-- ==== Sys2Proof/Certificates/Slice0/Obligations.lean ====
section
/-! DEFINITION. The statements for the provers: what the numbered rules say that the instructions and the machine do. -/

namespace Sys2Proof.Machine

/-- Only plain registers that read without an event: s registers that no uncorrectable error struck, and g registers. -/
def PlainReg (s : State) (r : Reg) : Prop := r.toNat < 24 ∧ (r.toNat < 16 → s.my.strikeKey r.toNat ∉ s.my.struck)

/-- The value a plain register reads as in the current position's turn (R22, R24, R27). -/
def regValue (s : State) (r : Reg) : Word :=
  if r.toNat = 0 then 0
  else if r.toNat < 16 then s.my.regs.get 0 r.toNat
  else (s.core (posCore s.cur)).g.get 0 (r.toNat - 16)

/-- Everything but the current position's slot is as before. -/
def OnlyMySlot (s t : State) : Prop := t = { s with slots := t.slots } ∧ ∀ p, p ≠ s.cur → t.slot p = s.slot p

/-- The current task is as before but for its pc, what an issue itself ends (a resumption, kept words, one instruction of each
outstanding window), the event counters EVCNT0 to EVCNT7, and its s registers. -/
def SameButIssue (x y : Task) : Prop :=
  x.callers = y.callers ∧ x.tiles = y.tiles ∧ x.space = y.space ∧ x.world = y.world ∧ x.accs = y.accs ∧ x.hand = y.hand
    ∧ x.traps = y.traps ∧ x.pend = y.pend ∧ x.held = y.held ∧ x.runs = y.runs ∧ x.notes = y.notes ∧ x.tags = y.tags
    ∧ x.outst.map (·.id) = y.outst.map (·.id)
    ∧ ∀ c, ¬(0x48 ≤ c ∧ c ≤ 0x4F) → x.cr c = y.cr c

/-- Everything but the current position's slot is as before, save that the move of window `n`, if `moves`, with a struck register in it
puts an uncontained error's reset on the agenda, due at once. -/
def MovesWindow (s t : State) (moves : Prop) (n : Nat) : Prop :=
  ∃ u, (u = s ∨ moves ∧ (∃ k ∈ s.my.struck, k / 16 = n) ∧ u = s.post s.cycle 0 .reset (.uncontained (posCore s.cur) 0 0x23 s.cur)) ∧
    (moves → (∃ k ∈ s.my.struck, k / 16 = n) → u ≠ s) ∧ OnlyMySlot u t

/-- The issue goes on at `pc`, or after an instruction that an ERET resumed where that ERET goes (R468). -/
def GoesOn (s t : State) (pc : Word) : Prop := t.my.pc = s.my.resume.getD pc ∧ t.my.resume = none

end Sys2Proof.Machine

open Sys2Proof Sys2Proof.Machine

/-- R24, R22, R27: plain source registers read their values, in the order named, and reading them changes nothing. -/
def Obligations.PlainSourcesReadTheirValues : Prop :=
  ∀ (s : State) (rs : List Reg), (∀ r ∈ rs, PlainReg s r) → fetchSrcs rs s = .ok (rs.map (regValue s)) s

/-- R28: a field that names queue port q0 to q7 pops the oldest word there; an instruction whose port is empty parks the task. -/
def Obligations.PortSourcesPopOrPark : Prop :=
  ∀ (s : State) (r : Reg), 24 ≤ r.toNat → s.my.kept.look s.my.keptKey = none →
    (∀ w u, s.popPort s.cur (r.toNat - 24) = .word w u →
      ∃ t, fetchSrcs [r] s = .ok [w] t ∧ t = u.setMy fun x => { x with kept := x.kept.put x.keptKey [w] }) ∧
    (s.popPort s.cur (r.toNat - 24) = .empty →
      ∃ t, fetchSrcs [r] s = .stop t ∧ (t.slot s.cur).st = .parked ∧ t.my.wait = some (.pop (r.toNat - 24)) ∧ t.my.pc = s.my.pc
        ∧ OnlyMySlot s t) ∧
    -- a completion word, a result of the dealer, an event: the oldest word leaves its queue
    (∀ w l, r.toNat = 28 → s.mySlot.comps = w :: l → s.popPort s.cur 4 = .word w (s.setMySlot fun x => { x with comps := l })) ∧
    (r.toNat = 28 → s.mySlot.comps = [] → s.popPort s.cur 4 = .empty) ∧
    (r.toNat = 29 → s.mySlot.returns = [] → s.popPort s.cur 5 = .empty) ∧
    (r.toNat = 31 → s.mySlot.evq = [] → s.popPort s.cur 7 = .empty) ∧
    (r.toNat = 30 → s.isLight s.cur = false → s.popPort s.cur 6 = .misuse)

/-- R24, R27, R28, R125: what the end of a class S instruction does with its result: an s register other than s0 holds it, s0
discards it, a g register takes it as a write that completes four cycles later, a port is pushed or, while full, parks the task. -/
def Obligations.ShortResultGoesToItsDestination : Prop :=
  ∀ (s : State) (d : Reg) (v : Word),
    (d.toNat < 16 → ∃ t, finishShort d v s = t ∧ GoesOn s t (s.my.pc + 4) ∧ OnlyMySlot s t ∧ SameButIssue t.my s.my ∧
      ∀ r, t.my.sreg r = if r = d.toNat ∧ r ≠ 0 then v else s.my.sreg r) ∧
    (16 ≤ d.toNat → d.toNat < 24 → ∃ t, finishShort d v s = t ∧ GoesOn s t (s.my.pc + 4) ∧ SameButIssue t.my s.my ∧
      (∀ r, t.my.sreg r = s.my.sreg r) ∧ t.mem = s.mem ∧ t.hub = s.hub ∧ t.agenda = s.agenda ∧
      (t.core (posCore s.cur)).g = (s.core (posCore s.cur)).g ∧
      (t.core (posCore s.cur)).gPend = (s.core (posCore s.cur)).gPend
        ++ [{ due := s.cycle + 4, slot := posSlot s.cur, reg := d.toNat - 16, val := v }] ∧
      (∀ c, c ≠ posCore s.cur → t.core c = s.core c) ∧ (∀ p, p ≠ s.cur → t.slot p = s.slot p)) ∧
    (24 ≤ d.toNat → ∀ u, s.pushPort s.cur (d.toNat - 24) v = some u → finishShort d v s = u.advance) ∧
    (24 ≤ d.toNat → s.pushPort s.cur (d.toNat - 24) v = none →
      ∃ t, finishShort d v s = t ∧ (t.slot s.cur).st = .parked ∧ t.my.wait = some (.push (d.toNat - 24)) ∧ t.my.pc = s.my.pc
        ∧ OnlyMySlot s t ∧ ∀ r, t.my.sreg r = s.my.sreg r)

/-- R129: the members of two sources of INT-A. -/
def Obligations.IntegerRegisterResults : Prop :=
  ∀ (s s₁ : State) (d a b : Reg) (x y : Word), fetchSrcs [a, b] s = .ok [x, y] s₁ →
    exec (.add d a b) s = .next (finishShort d (x + y) s₁) ∧
    exec (.sub d a b) s = .next (finishShort d (x - y) s₁) ∧
    exec (.and d a b) s = .next (finishShort d (x &&& y) s₁) ∧
    exec (.or d a b) s = .next (finishShort d (x ||| y) s₁) ∧
    exec (.xor d a b) s = .next (finishShort d (x ^^^ y) s₁) ∧
    exec (.andn d a b) s = .next (finishShort d (x &&& ~~~y) s₁) ∧
    exec (.sll d a b) s = .next (finishShort d (word (x.toNat * 2 ^ (y.toNat % 64))) s₁) ∧
    exec (.srl d a b) s = .next (finishShort d (word (x.toNat / 2 ^ (y.toNat % 64))) s₁) ∧
    exec (.sra d a b) s = .next (finishShort d (wordI (x.toInt / 2 ^ (y.toNat % 64))) s₁) ∧
    exec (.min d a b) s = .next (finishShort d (wordI (min x.toInt y.toInt)) s₁) ∧
    exec (.max d a b) s = .next (finishShort d (wordI (max x.toInt y.toInt)) s₁) ∧
    exec (.minu d a b) s = .next (finishShort d (word (min x.toNat y.toNat)) s₁) ∧
    exec (.maxu d a b) s = .next (finishShort d (word (max x.toNat y.toNat)) s₁) ∧
    exec (.slt d a b) s = .next (finishShort d (if x.toInt < y.toInt then 1 else 0) s₁) ∧
    exec (.sltu d a b) s = .next (finishShort d (if x.toNat < y.toNat then 1 else 0) s₁) ∧
    exec (.cmov d a b) s = .next (if y = 0 then s₁.advance else finishShort d x s₁) ∧
    (∀ k, exec (.addx d a k b) s = .next (finishShort d (word (x.toNat + y.toNat * 2 ^ k.toNat)) s₁)) ∧
    exec (.mul d a b) s = .next (finishShort d (word (x.toNat * y.toNat)) s₁) ∧
    exec (.mulh d a b) s = .next (finishShort d (wordI (x.toInt * y.toInt / 2 ^ 64)) s₁) ∧
    exec (.mulhu d a b) s = .next (finishShort d (word (x.toNat * y.toNat / 2 ^ 64)) s₁)

/-- R129 to R133: the unary members of INT-A, each by what its result is; immediates, shifts by an immediate, LUI, ADDPC and BFX. -/
def Obligations.IntegerUnaryAndImmediateResults : Prop :=
  (∀ (s s₁ : State) (d a : Reg) (x : Word), fetchSrcs [a] s = .ok [x] s₁ →
    (∃ v, exec (.clz d a) s = .next (finishShort d (word v) s₁) ∧
      if x = 0 then v = 64 else v < 64 ∧ 2 ^ (63 - v) ≤ x.toNat ∧ x.toNat < 2 ^ (64 - v)) ∧
    (∃ v, exec (.ctz d a) s = .next (finishShort d (word v) s₁) ∧
      if x = 0 then v = 64 else 2 ^ v ∣ x.toNat ∧ ¬ 2 ^ (v + 1) ∣ x.toNat) ∧
    exec (.popc d a) s = .next (finishShort d (word ((List.range 64).countP x.getLsbD)) s₁) ∧
    (∃ v, exec (.bswap d a) s = .next (finishShort d v s₁) ∧
      ∀ k, k < 8 → v.extractLsb' (8 * k) 8 = x.extractLsb' (8 * (7 - k)) 8) ∧
    (∃ v, exec (.sextB d a) s = .next (finishShort d v s₁) ∧ v.toInt = (x.extractLsb' 0 8).toInt) ∧
    (∃ v, exec (.sextH d a) s = .next (finishShort d v s₁) ∧ v.toInt = (x.extractLsb' 0 16).toInt) ∧
    (∃ v, exec (.sextW d a) s = .next (finishShort d v s₁) ∧ v.toInt = (x.extractLsb' 0 32).toInt) ∧
    exec (.zextB d a) s = .next (finishShort d (word (x.toNat % 2 ^ 8)) s₁) ∧
    exec (.zextH d a) s = .next (finishShort d (word (x.toNat % 2 ^ 16)) s₁) ∧
    exec (.zextW d a) s = .next (finishShort d (word (x.toNat % 2 ^ 32)) s₁)) ∧
  (∀ (s s₁ : State) (d a : Reg) (x : Word), fetchSrcs [a] s = .ok [x] s₁ →
    (∀ i : BitVec 16,
      exec (.addi d a i) s = .next (finishShort d (wordI (x.toInt + i.toInt)) s₁) ∧
      exec (.andi d a i) s = .next (finishShort d (x &&& wordI i.toInt) s₁) ∧
      exec (.ori d a i) s = .next (finishShort d (x ||| wordI i.toInt) s₁) ∧
      exec (.xori d a i) s = .next (finishShort d (x ^^^ wordI i.toInt) s₁) ∧
      exec (.slti d a i) s = .next (finishShort d (if x.toInt < i.toInt then 1 else 0) s₁) ∧
      exec (.sltiu d a i) s = .next (finishShort d (if x.toNat < (wordI i.toInt).toNat then 1 else 0) s₁)) ∧
    (∀ n : BitVec 6,
      exec (.slli d a n) s = .next (finishShort d (word (x.toNat * 2 ^ n.toNat)) s₁) ∧
      exec (.srli d a n) s = .next (finishShort d (word (x.toNat / 2 ^ n.toNat)) s₁) ∧
      exec (.srai d a n) s = .next (finishShort d (wordI (x.toInt / 2 ^ n.toNat)) s₁)) ∧
    (∀ p l : BitVec 6, exec (.bfx d a p l) s = .next (finishShort d (word (x.toNat / 2 ^ p.toNat % 2 ^ (l.toNat + 1))) s₁))) ∧
  (∀ (s : State) (d : Reg) (i : BitVec 21),
    exec (.lui d i) s = .next (finishShort d (wordI (i.toInt * 65536)) s) ∧
    exec (.addpc d i) s = .next (finishShort d (s.my.pc + wordI (i.toInt * 65536)) s))

/-- R134, R136: the members that read d as a source. BFI replaces the field and keeps every other bit of D. -/
def Obligations.DestinationReadAsSource : Prop :=
  (∀ (s s₁ : State) (d a : Reg) (p l : BitVec 6) (x y : Word), fetchSrcs [a, d] s = .ok [x, y] s₁ → p.toNat + l.toNat + 1 ≤ 64 →
    ∃ v, exec (.bfi d a p l) s = .next (finishShort d v s₁) ∧
      ∀ k, k < 64 → v.getLsbD k =
        if p.toNat ≤ k ∧ k < p.toNat + l.toNat + 1 then x.getLsbD (k - p.toNat) else y.getLsbD k) ∧
  (∀ (s s₁ : State) (d a b : Reg) (x y z : Word), fetchSrcs [a, b, d] s = .ok [x, y, z] s₁ →
    exec (.madd d a b) s = .next (finishShort d (word (z.toNat + x.toNat * y.toNat)) s₁))

/-- R18, R83, R125: a class L instruction goes on at once; its result stands outstanding and is due after its latency. -/
def Obligations.LongIssueLeavesResultOutstanding : Prop :=
  ∀ (s : State) (d : Reg) (la latency v : Nat) (e : Events),
    ∃ t, issueLong d la latency v e s = t ∧ GoesOn s t (s.my.pc + 4) ∧ t.mem = s.mem ∧ t.cores = s.cores ∧ t.hub = s.hub ∧
      (∀ r, t.my.sreg r = s.my.sreg r) ∧ (∀ p, p ≠ s.cur → t.slot p = s.slot p) ∧
      (∃ o, t.my.outst.getLast? = some o ∧ o.id = s.nextId ∧ o.pc = s.my.pc ∧ o.dest = some d ∧ o.value = v ∧ o.events = e ∧
        o.doneAt = none ∧ o.left = if s.my.resume.isSome then 0 else la) ∧
      ∃ x ∈ t.agenda, x.due = s.cycle + latency ∧ x.ev = .longResultReady ∧ x.msg = .longResultReady (s.tk s.cur) s.nextId

/-- R136, R137, Table 5-1: integer division, 40 cycles, with its fixed results. -/
def Obligations.DivisionResults : Prop :=
  ∀ (s s₁ : State) (d a b : Reg) (n : BitVec 4) (x y : Word), fetchSrcs [a, b] s = .ok [x, y] s₁ →
    exec (.div d a b n) s = .next (issueLong d n.toNat 40
      (if y = 0 then 2 ^ 64 - 1 else if x = wordI (-2 ^ 63) ∧ y = wordI (-1) then 2 ^ 63 else (wordI (x.toInt.tdiv y.toInt)).toNat) {} s₁) ∧
    exec (.divu d a b n) s = .next (issueLong d n.toNat 40 (if y = 0 then 2 ^ 64 - 1 else x.toNat / y.toNat) {} s₁) ∧
    exec (.rem d a b n) s = .next (issueLong d n.toNat 40
      (if y = 0 then x.toNat else if x = wordI (-2 ^ 63) ∧ y = wordI (-1) then 0 else (wordI (x.toInt.tmod y.toInt)).toNat) {} s₁) ∧
    exec (.remu d a b n) s = .next (issueLong d n.toNat 40 (if y = 0 then x.toNat else x.toNat % y.toNat) {} s₁)

/-- R145 to R147: branches, jumps and LOOP. -/
def Obligations.BranchTargets : Prop :=
  (∀ (s s₁ : State) (a b : Reg) (o : BitVec 16) (x y : Word), fetchSrcs [a, b] s = .ok [x, y] s₁ →
    let tgt := s₁.my.pc + wordI (4 * o.toInt)
    exec (.beq a b o) s = .next (s₁.goTo (if x = y then tgt else s₁.my.pc + 4)) ∧
    exec (.bne a b o) s = .next (s₁.goTo (if x ≠ y then tgt else s₁.my.pc + 4)) ∧
    exec (.blt a b o) s = .next (s₁.goTo (if x.toInt < y.toInt then tgt else s₁.my.pc + 4)) ∧
    exec (.bge a b o) s = .next (s₁.goTo (if y.toInt ≤ x.toInt then tgt else s₁.my.pc + 4)) ∧
    exec (.bltu a b o) s = .next (s₁.goTo (if x.toNat < y.toNat then tgt else s₁.my.pc + 4)) ∧
    exec (.bgeu a b o) s = .next (s₁.goTo (if y.toNat ≤ x.toNat then tgt else s₁.my.pc + 4))) ∧
  (∀ (s : State) (o : BitVec 26), exec (.jmp o) s = .next (s.goTo (s.my.pc + wordI (4 * o.toInt)))) ∧
  (∀ (s s₁ : State) (a : Reg) (x : Word), fetchSrcs [a] s = .ok [x] s₁ →
    exec (.jr a) s = .next (s₁.goTo (word (x.toNat % 2 ^ 57 / 4 * 4)))) ∧
  (∀ (s s₁ u : State) (a : Reg) (o : BitVec 16) (x : Word), fetchSrcs [a] s = .ok [x] s₁ →
    s₁.writeDest s₁.cur 4 a (x - 1) = some u →
    exec (.loop a o) s = .next (u.goTo (if x = 1 then u.my.pc + 4 else u.my.pc + wordI (4 * o.toInt))))

/-- Where an instruction goes on, and what going on leaves alone. -/
def Obligations.GoingOnChangesOnlyTheTask : Prop :=
  ∀ (s : State) (pc : Word), GoesOn s (s.goTo pc) pc ∧ OnlyMySlot s (s.goTo pc) ∧ SameButIssue (s.goTo pc).my s.my ∧
    (∀ r, (s.goTo pc).my.sreg r = s.my.sreg r) ∧ ((s.goTo pc).slot s.cur).st = (s.slot s.cur).st ∧
    ((s.goTo pc).slot s.cur).evq = (s.slot s.cur).evq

• • • • •

Work instruction: From the records above, give again exactly the lines running from the line with "exec (.srai d" to the line with "64 → v.getLsbD", inclusive.

Expected output:
      exec (.srai d a n) s = .next (finishShort d (wordI (x.toInt / 2 ^ n.toNat)) s₁)) ∧
    (∀ p l : BitVec 6, exec (.bfx d a p l) s = .next (finishShort d (word (x.toNat / 2 ^ p.toNat % 2 ^ (l.toNat + 1))) s₁))) ∧
  (∀ (s : State) (d : Reg) (i : BitVec 21),
    exec (.lui d i) s = .next (finishShort d (wordI (i.toInt * 65536)) s) ∧
    exec (.addpc d i) s = .next (finishShort d (s.my.pc + wordI (i.toInt * 65536)) s))

/-- R134, R136: the members that read d as a source. BFI replaces the field and keeps every other bit of D. -/
def Obligations.DestinationReadAsSource : Prop :=
  (∀ (s s₁ : State) (d a : Reg) (p l : BitVec 6) (x y : Word), fetchSrcs [a, d] s = .ok [x, y] s₁ → p.toNat + l.toNat + 1 ≤ 64 →
    ∃ v, exec (.bfi d a p l) s = .next (finishShort d v s₁) ∧
      ∀ k, k < 64 → v.getLsbD k =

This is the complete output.